All History Now

for Andrew Pastor

Where other Councils would have placed a pier
or bandstand, Lyme keeps its town museum. Here
the past shelters from life’s unseasoned airs,
and graces, with its gothic roof and spires,
a shingle beach, The Cob, and boats that crowd
together in a harbour. Beyond, in closed-in cloud,
the careless tide picks fossils from each day
and turns them, with the humbler stuff, back to decay
and minerals and restless silt. Not so within:
a tweeded woman sitting with The Guardian
admits for 40p we unabrasive folk
whose harmless gaze alone will feast and pluck
at whorls and fragments of the protozoic slime
[and all the other local things that whim
and curiosity have rescued from the past
to fill the labelled cases under glass].

In spectacled insouciance, the lady
turns a page. So much gentility displayed. He
would be forgiven who thought these yesterdays
too crinolined to set a distant world ablaze.
We stroll past testaments to nearby craft
– The Cob [and tides] inlaid in wood; the deft
display of needlepoint; the church window
rescued from a field. “Like rummaging in a bureau
drawer” says Andrew who smiles and disappears.
A History man, he has an eye for what it wears.

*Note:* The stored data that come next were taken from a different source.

-- ==== Sys2Proof/Machine/Firmware.lean ====
section
/-! DEFINITION. Firmware (chapter 16): booking and warm restart, the Denoc service port, flash operations, fuses, Base
Camp. -/

namespace Sys2Proof.Machine

open Sys2Proof.Reg

/-! ### Slots -/

/-- Bytes written into a slot since its erase, if it has been erased. -/
def Hub.written (h : Hub) (b : Bool) : Option Nat := if b then h.fw.writtenB else h.fw.writtenA

/-- A slot has passed R562. -/
def Hub.verifiedSlot (h : Hub) (b : Bool) : Bool := if b then h.fw.verifiedB else h.fw.verifiedA

/-- Change what is known of a slot: bytes written, verified, verified as failed. -/
def Hub.setSlotInfo (b : Bool) (written : Option Nat) (verified failed : Bool) (h : Hub) : Hub :=
  let fw := if b then { h.fw with writtenB := written, verifiedB := verified, failedB := failed }
    else { h.fw with writtenA := written, verifiedA := verified, failedA := failed }
  ({ h with fw := fw } : Hub).showInactive.showVersions

/-- The slot that is not running. -/
def Hub.inactive (h : Hub) : Bool := !h.is FW_SLOTS.running

/-- The slot that WRITE fills: the inactive one, in Base Camp the one erased last (log entry 46). -/
def Hub.writeSlot (h : Hub) : Bool := if h.is SYS_STATUS.basecamp then h.fw.lastErased else h.inactive

/-! ### Bookings -/

/-- A warm restart is booked, or has fired and waits (R565, R567). -/
def Hub.booked (h : Hub) : Bool := h.rd FW_STATUS.phase == 1 || h.rd FW_STATUS.phase == 2

/-- Book activation of the inactive slot (R565), late where the angle has passed (R86); the event is stamped from a
requester. -/
def Hub.book (r : Nat) (cycle : Word) (angle : BitVec 16) (rack : Bool) (h : Hub) : Hub :=
  let late := if h.ahead cycle angle then h.sun.slotLate &&& ~~~(0x10 : Word) else h.sun.slotLate ||| 0x10
  let h : Hub := { h with sun := { h.sun with slotLate := late } }
  let h := ((h.setSlot 4 cycle angle).wr FW_STATUS.phase 1).wr FW_STATUS.rack rack.toNat
  h.event r { ev := .activationScheduled, data := h.inactive.toNat,
              cont := some (leBytes 4 cycle.toNat ++ leBytes 2 angle.toNat) }

/-- The booking goes. -/
def Hub.unbook (h : Hub) : Hub := ((h.clearSlot 4).wr FW_STATUS.phase 0).wr FW_STATUS.rack 0

/-- Cancel a booking, if there is one (R562, R565). -/
def Hub.cancelBooking (r : Nat) (h : Hub) : Hub :=
  if h.booked then
    (h.unbook.wr FW_ACT_CTRL.act_status 4).event r { ev := .activationCancelled, data := h.inactive.toNat }
  else h

/-- A target lies outside the window of R85. -/
def Hub.outsideWindow (h : Hub) (cycle : Word) : Bool := 0x80000000 ≤ (cycle - h.sun.cycle).toNat

/-- Activation of the inactive slot may be booked (R565). -/
def Hub.mayBook (h : Hub) : Bool := h.verifiedSlot h.inactive && !h.restarting && !h.is SYS_STATUS.basecamp

/-- A write of FW_ACT_CTRL.go (R565). -/
def Hub.actGo (r : Nat) (h : Hub) : Hub :=
  let cycle : Word := BitVec.ofNat 32 (h.rd FW_ACT_CYCLE.cycle)
  if !h.mayBook then h.wr FW_ACT_CTRL.act_status 2
  else if h.outsideWindow cycle then h.wr FW_ACT_CTRL.act_status 3
  else (h.wr FW_ACT_CTRL.act_status 1).book r cycle (BitVec.ofNat 16 (h.rd FW_ACT_CTRL.angle)) false

/-- A write of FW_ACT_CTRL.cancel (R565): CANCELLED, or ALREADY_FIRED from the firing on. -/
def Hub.actCancel (r : Nat) (h : Hub) : Hub :=
  match h.rd FW_STATUS.phase with
  | 1 => if h.slotAhead 4 then h.cancelBooking r else h.wr FW_ACT_CTRL.act_status 5
  | 2 | 3 | 4 => h.wr FW_ACT_CTRL.act_status 5
  | _ => h

/-! ### The warm restart -/

/-- What a restart rolls back on a port (R569): a TENTATIVE entry without its accepted bit, and a WAITING one. -/
def Hub.rollbackUnaccepted (p : Fin 16) (h : Hub) : Hub :=
  let h := match portEntry h.es p [.tentative] with
    | some i => if h.es[i].accepted then h else h.rollbackByHamper p
    | none => h
  let h := (h.freeEntry p [.waiting]).dropSpec p
  if h.tc p = tcAttachWaitSrc then h.pwr p PORT_STATUS.held 1 else h

/-- The engines halt, and no R54 applies (R569). -/
def Hub.stopEngines (h : Hub) : Hub :=
  ((h.wr ENG_STATUS.state_a 0).wr ENG_STATUS.state_b 0).wr PE_STATUS.halted h.part.portMask

/-- Check, load and release the image of a slot (R571, R564, R381–R383); a slot that fails its checks leaves the engines
halted until R572 acts. Ports without a record adopt at once. -/
def Hub.runImage (b : Bool) (h : Hub) : Hub :=
  let h := h.readErrors (slotBase b) (slotBase b + slotSize)
  if h.slotValid b then
    let h := ((h.loadImage b).wr ENG_STATUS.state_a 1).wr ENG_STATUS.primary 0
    let h := h.showInactive.endFlask
    let alone := h.presentPorts.filter fun p => !h.recordMask.testBit p.val
    (h.each alone fun p => Hub.mapPort p fun s => { s with auto := false }).wr FW_STATUS.adopted
      (alone.foldl (fun a p => a + 2 ^ p.val) 0)
  else h

/-- A warm restart into a slot (R568–R571), under the last stamp. -/
def Hub.restart (b : Bool) (phase : Nat) (h : Hub) : Hub :=
  let h := h.log { ev := .warmRestart, data := b.toNat }
  let h := ((h.wr SYS_STATUS.ready 0).wr FW_STATUS.phase phase).wr FW_STATUS.adopted 0
  let h := { h with fw := { h.fw with stampSeq := h.seq, stampClk := h.sun.clk, readyOk := false } }
  let h := h.stopEngines
  let h := h.each h.presentPorts Hub.rollbackUnaccepted
  let h := h.each h.presentPorts fun p => Hub.mapPort p fun s => { s with auto := true }
  let h := h.saveAll b
  h.zeroEngines.runImage b

/-- What a firing of slot 4 waits for (R567). -/
def Hub.restartBlocked (h : Hub) : Bool :=
  h.rd BIVOUAC_STATUS.phase == 1 || h.rd BIVOUAC_STATUS.phase == 3 || h.is CARD_STATUS.erase_busy

/-- WARM_RESTART (R567, R569): slot 4 fires, stamped from the Sundial and logged (R80), and the restart begins at that stamp;
while R567 holds it back the restart waits, and starts later on a stamp of its own. -/
def execWarmRestart (s : State) : Host.Outcome State Fault Refusal :=
  .next (onHub (fun h =>
    let b := h.inactive
    if h.rd FW_STATUS.phase = 1 ∧ h.slotDue 4 then
      let h := ((h.wake.event 18 { ev := .slotFired, data := 4 }).clearSlot 4).wr FW_STATUS.phase 2
      if h.restartBlocked then { h with fw := { h.fw with firedClk := h.sun.clk } }
      else (h.wr FW_STATUS.rack 0).restart b 3
    else if h.rd FW_STATUS.phase = 2 ∧ !h.restartBlocked then ((h.stamp 24).wr FW_STATUS.rack 0).restart b 3
    else h) s)

/-- Two seconds, in ticks of the core clock. -/
def twoSeconds : Nat := 600000000

/-- ACTIVATION_SKIPPED (R567): 2 s after the firing, with the restart still held back. -/
def execActivationSkipped (s : State) : Host.Outcome State Fault Refusal :=
  .next (onHub (fun h =>
    if h.rd FW_STATUS.phase = 2 ∧ h.restartBlocked ∧ h.fw.firedClk + twoSeconds ≤ h.sun.clk then (h.unbook.wr FW_ACT_CTRL.act_status 0).event 24 { ev := .activationSkipped }
    else h) s)

/-- Every present port has adopted (R571). -/
def Hub.allAdopted (h : Hub) : Bool := h.presentPorts.all fun p => (h.rd FW_STATUS.adopted).testBit p.val

/-- Milliseconds since the stamp of the restart. -/
def Hub.msSinceStamp (h : Hub) : Nat := (h.sun.clk - h.fw.stampClk) / 300000

/-- READY after a warm restart (R571): the boot selector moves to the slot that runs. -/
def Hub.checkWarm (h : Hub) : Hub :=
  if h.restarting && h.allAdopted && h.fw.readyOk then
    let h := ((h.wr SYS_STATUS.ready 1).wr SYS_STATUS.warm 1).wr FW_STATUS.phase 0
    (h.wr FW_SLOTS.selected (h.rd FW_SLOTS.running)).event 24 { ev := .warmReady, data := min 0xFFFF h.msSinceStamp }
  else h

/-- A port engine adopts its port (R571). -/
def Hub.adopt (p : Fin 16) (h : Hub) : Hub :=
  let h := (h.mapPort p fun s => { s with auto := false }).wr FW_STATUS.adopted (h.rd FW_STATUS.adopted ||| 2 ^ p.val)
  ((h.tryLeaveRest p).pump p).checkWarm

/-- Supervisor A writes FW_CTRL.ready_ok (R571). -/
def Hub.takeReadyOk (h : Hub) : Hub :=
  if h.restarting then ({ h with fw := { h.fw with readyOk := true } } : Hub).checkWarm else h

/-- The old slot, as the header of the restart names it (R570). -/
def Hub.oldSlot (h : Hub) : Bool := (h.memByte 0x23000010).getLsbD 0

/-- WARM_RESTART_TIMEOUT (R572): 2 s after the stamp of the restart, back to the old slot, and 2 s after that to Base
Camp. -/
def execWarmRestartTimeout (s : State) : Host.Outcome State Fault Refusal :=
  .next (onHub (fun h =>
    if h.sun.clk < h.fw.stampClk + twoSeconds then h
    else match h.rd FW_STATUS.phase with
    | 3 =>
      let old := h.oldSlot
      let missing := h.part.portMask - h.rd FW_STATUS.adopted
      let h := (h.latchMonitor 22).event 24 { ev := .reverted, data := missing }
      (h.stamp 24).restart old 4
    | 4 => h.enterCamp 24 3
    | _ => h) s)

/-! ### Fuses -/

/-- Burn fuses one at a time (R563). -/
def Hub.burn (r : Nat) : Nat → Hub → Hub
  | 0, h => h
  | n + 1, h =>
    let f := h.rd FW_SLOTS.fuses + 1
    ((h.wr FW_SLOTS.fuses f).event r { ev := .rollbackRaised, data := f }).burn r n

I follow on, up towered stairs that tell
in photographs, of days cut off by fall
of snow, and find I’m looking at a small surprise:
the Focus of the Age had twice forgot its fears
of being too provincial, and had sent armies out.
Poor Monmouth was the first – Lyme has no doubt
his “character” lacked “firmness and nobility”.
He came ashore and was defeated. Posterity
allows his name to rule the beach his landing
fell on, if not a reputation standing.
Here are the slivers of his hanged men’s bones –
Judge Jeffreys did for them. He drank the town’s
hospitable wine and had his victim’s bellies split –
here’s the bill for board and booze, and next to it
the blackened disembowelling knife that showed
the innocent their shame and guilt. Three hundred
died, and under glass remain three artefacts.

From battle number two a heap of shot depicts
a bitter siege in 1644.
Not much to leave behind the English Civil War.
The size of gallstones these little things were brought
in having turned up on a tennis court
in 1938. How close and comforting
that sounds! No time of local gore or bloodletting –
unless you count the Great War Battleship
that sank, torpedoed. Downstairs, you mind, they keep
the boot that bailed and saved its owner’s lifeboat.
It looked like battered metal – almost too remote
to bring surviving death as close as words.
Well, maybe things speak louder than their deeds.

The lady with the paper calls us down.
“It’s lunchtime and we’re closing,” curls around
the narrow iron galleries. We go down stairs
as slowly as we dare. At the door she wears
a smile. “Do come back this afternoon.”
The noise of shouts and screams comes squalling in.
“That’s not the kind of person we like to see in Lyme,”
she says, and, sighing, locks the door on time.